• **RECORD EXTRACTS**
/-- FFMA, with the product negated (FNMA) or the addend negated (FFMS) (R183). -/
def Fmt.fma (f : Fmt) (r : RMode) (negP negC : Bool) (a b c : Nat) : Nat × Flags :=
  let x := f.decode a
  let x := if negP then x.negate else x
  let z := f.decode c
  f.fin2 r (FVal.fma r x (f.decode b) (if negC then z.negate else z))

/-- Numeric order of two values that are no NaN, with −0 equal to +0. -/
def FVal.lt (a b : FVal) : Bool :=
  match a, b with
  | .inf s, .inf t => s && !t
  | .inf s, .fin .. => s
  | .fin .., .inf t => !t
  | .fin s n d, .fin t m e => decide ((if s then -(n : Int) else n) * e < (if t then -(m : Int) else m) * d)
  | _, _ => false

/-- Numeric equality of two values that are no NaN, with −0 equal to +0. -/
def FVal.eqv (a b : FVal) : Bool :=
  match a, b with
  | .inf s, .inf t => s == t
  | .fin s n d, .fin t m e => decide ((if s then -(n : Int) else n) * e = (if t then -(m : Int) else m) * d)
  | _, _ => false

/-- FMIN and FMAX (R147): −0 below +0, a NaN gives way, a signalling one raises invalid. -/
def Fmt.minmax (f : Fmt) (isMax : Bool) (a b : Nat) : Nat × Flags :=
  let a := a % (2 * f.sign)
  let b := b % (2 * f.sign)
  let x := f.decode a
  let y := f.decode b
  let fl := sigFlag x y
  if x.isNan && y.isNan then (f.nan, fl)
  else if x.isNan then (b, fl)
  else if y.isNan then (a, fl)
  else
    let less : Bool := FVal.lt x y || (FVal.eqv x y && x.neg? && !y.neg?)
    (if less != isMax then a else b, fl)

/-- FCLASS (R180). -/
def Fmt.classify (f : Fmt) (a : Nat) : Nat :=
  match f.decode a with
  | .nan s => if s then 2 ^ 8 else 2 ^ 9
  | .inf s => if s then 1 else 2 ^ 7
  | .fin s n _ =>
    let e := a / 2 ^ (f.p - 1) % 2 ^ f.eb
    if n = 0 then (if s then 2 ^ 3 else 2 ^ 4)
    else if e = 0 then (if s then 2 ^ 2 else 2 ^ 5)
    else (if s then 2 else 2 ^ 6)

/-- The compares of R181. -/
inductive FCmp | eq | lt | le | un
  deriving DecidableEq, Repr

/-- FEQ, FLT, FLE and FUN (R181): the result and the flags. -/
def Fmt.cmp (f : Fmt) (c : FCmp) (a b : Nat) : Bool × Flags :=
  let x := f.decode a
  let y := f.decode b
  let anyNan := x.isNan || y.isNan
  match c with
  | .eq => (!anyNan && FVal.eqv x y, sigFlag x y)
  | .lt => (!anyNan && FVal.lt x y, if anyNan then flNV else 0#5)
  | .le => (!anyNan && (FVal.lt x y || FVal.eqv x y), if anyNan then flNV else 0#5)
  | .un => (anyNan, sigFlag x y)

/-- FSGNJ and FSGNJN (R182): the bits of a with b's sign, inverted for the second. -/
def Fmt.sgnj (f : Fmt) (inv : Bool) (a b : Nat) : Nat :=
  let s := b / f.sign % 2 == 1
  a % f.sign + (if s != inv then f.sign else 0)

/-- A binary format converted to another (R132). -/
def Fmt.convert (src dst : Fmt) (r : RMode) (a : Nat) : Nat × Flags :=
  let x := src.decode a
  let y := dst.round r x
  (y.1, y.2 ||| (if x.isSig then flNV else 0#5))

/-- An integer rounded to a binary format (R132). -/
def Fmt.ofInt (f : Fmt) (r : RMode) (x : Int) : Nat × Flags := f.round r (.fin (x < 0) x.natAbs 1)

/-- A finite value rounded to an integer, and whether it changed (R132). -/
def roundInt (r : RMode) (neg : Bool) (n d : Nat) : Int × Bool :=
  let m := n / d
  let rem := n % d
  let m' := if r.up neg m rem d then m + 1 else m
  ((if neg then -(m' : Int) else m'), rem != 0)

/-- A binary value converted to an integer in [lo, hi] (R132). -/
def Fmt.toInt (f : Fmt) (r : RMode) (lo hi : Int) (a : Nat) : Int × Flags :=
  match f.decode a with
  | .nan _ => (0, flNV)
  | .inf s => (if s then lo else hi, flNV)
  | .fin s n d =>
    let (x, ch) := roundInt r s n d
    if x < lo then (lo, flNV) else if hi < x then (hi, flNV) else (x, if ch then flNX else 0#5)

/-- A subnormal operand read as zero of its sign (R131, flush inputs). -/
def Fmt.flushIn (f : Fmt) (on : Bool) (a : Nat) : Nat :=
  let e := a / 2 ^ (f.p - 1) % 2 ^ f.eb
  if on && e == 0 then (if a / f.sign % 2 == 1 then f.sign else 0) else a

/-- A non-zero subnormal result made zero of its sign with underflow and inexact (R131, flush outputs). -/
def Fmt.flushOut (f : Fmt) (on : Bool) (x : Nat × Flags) : Nat × Flags :=
  let e := x.1 / 2 ^ (f.p - 1) % 2 ^ f.eb
  let fr := x.1 % 2 ^ (f.p - 1)
  if on && e == 0 && fr != 0 then ((if x.1 / f.sign % 2 == 1 then f.sign else 0), x.2 ||| flUF ||| flNX) else x

/-- The exponent of the M8 codes of two, three, four and six leading zeros (R137). -/
def m8Exp (b : Nat) : Int :=
  if 64 ≤ b then 0
  else if 32 ≤ b then (if b / 16 % 2 = 0 then -1 else 1)
  else if 16 ≤ b then (match b / 4 % 4 with | 0 => -3 | 1 => -2 | 2 => 2 | _ => 3)
  else if 8 ≤ b then (if b % 8 < 4 then (b % 8 : Nat) - 7 else (b % 8 : Nat))
  else if 4 ≤ b then (match b % 4 with | 0 => -9 | 1 => -8 | 2 => 8 | _ => 9)
  else if 2 ≤ b then (if b % 2 = 0 then -10 else 10)
  else -11

/-- The significand of an M8 code in 64ths (R137). -/
def m8Sig64 (b : Nat) : Nat :=
  if 64 ≤ b then 64 + 9 * (b % 64)
  else if 32 ≤ b then 64 + 36 * (b % 16)
  else if 16 ≤ b then 64 + 144 * (b % 4)
  else 64

/-- The magnitude of the M8 body b ≠ 0 as a rational. -/
def m8Mag (b : Nat) : Nat × Nat :=
  let e := m8Exp b
  if 0 ≤ e then (m8Sig64 b * 10 ^ e.toNat, 64) else (m8Sig64 b, 64 * 10 ^ (-e).toNat)

/-- M8Value of a code (R137): NaR reads as a quiet NaN. -/
def m8Value (c : Nat) : FVal :=
  let b := c % 128
  let s := c / 128 % 2 == 1
  if b = 0 then (if s then .nan false else .fin false 0 1)
  else let m := m8Mag b; .fin s m.1 m.2

/-- Whether |x − v| < |x − w| as rationals, where x = n/d. -/
def closer (n d : Nat) (v w : Nat × Nat) : Ordering :=
  let dv : Nat := ((n * v.2 : Nat) - (v.1 * d : Nat) : Int).natAbs * w.2
  let dw : Nat := ((n * w.2 : Nat) - (w.1 * d : Nat) : Int).natAbs * v.2
  compare dv dw

/-- The better of two M8 bodies for the magnitude n/d (R138 step 4). -/
def m8Better (n d a b : Nat) : Nat :=
  let ma := if a = 0 then (0, 1) else m8Mag a
  let mb := if b = 0 then (0, 1) else m8Mag b
  match closer n d ma mb with
  | .lt => a
  | .gt => b
  | .eq =>
    if a % 2 = 0 && b % 2 = 1 then a
    else if b % 2 = 0 && a % 2 = 1 then b
    else if ma.1 * mb.2 ≤ mb.1 * ma.2 then a else b

/-- The nearest M8 body to the magnitude n/d (R138 step 4). -/
def m8Nearest (n d : Nat) : Nat := (List.range 128).foldl (fun best b => m8Better n d best b) 0

/-- RoundM8 (R138). -/
def roundM8 (v : FVal) : Nat × Flags :=
  match v with
  | .nan s => (0x80, if s then flNV else 0#5)
  | .inf s => (if s then 0x83 else 0x03, flOF)
  | .fin s n d =>
    if n = 0 then (0, 0#5)
    else
      let b := m8Nearest n d
      let m := if b = 0 then (0, 1) else m8Mag b
      let nx : Flags := if m.1 * d = n * m.2 then 0#5 else flNX
      let of_ : Flags := if n > 10 ^ 10 * d then flOF else 0#5
      let uf : Flags := if b = 0 then flUF else 0#5
      ((if b = 0 then 0 else if s then 128 + b else b), nx ||| of_ ||| uf)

• **TASK TO COMPLETE**
Given the records above, reproduce precisely and only the lines between the line holding "e = (if t then" and the line holding "else if x.isNan then (b, fl)", inclusive.

• **RESULT OF THE EXERCISE**
  | .fin s n d, .fin t m e => decide ((if s then -(n : Int) else n) * e = (if t then -(m : Int) else m) * d)
  | _, _ => false

/-- FMIN and FMAX (R147): −0 below +0, a NaN gives way, a signalling one raises invalid. -/
def Fmt.minmax (f : Fmt) (isMax : Bool) (a b : Nat) : Nat × Flags :=
  let a := a % (2 * f.sign)
  let b := b % (2 * f.sign)
  let x := f.decode a
  let y := f.decode b
  let fl := sigFlag x y
  if x.isNan && y.isNan then (f.nan, fl)
  else if x.isNan then (b, fl)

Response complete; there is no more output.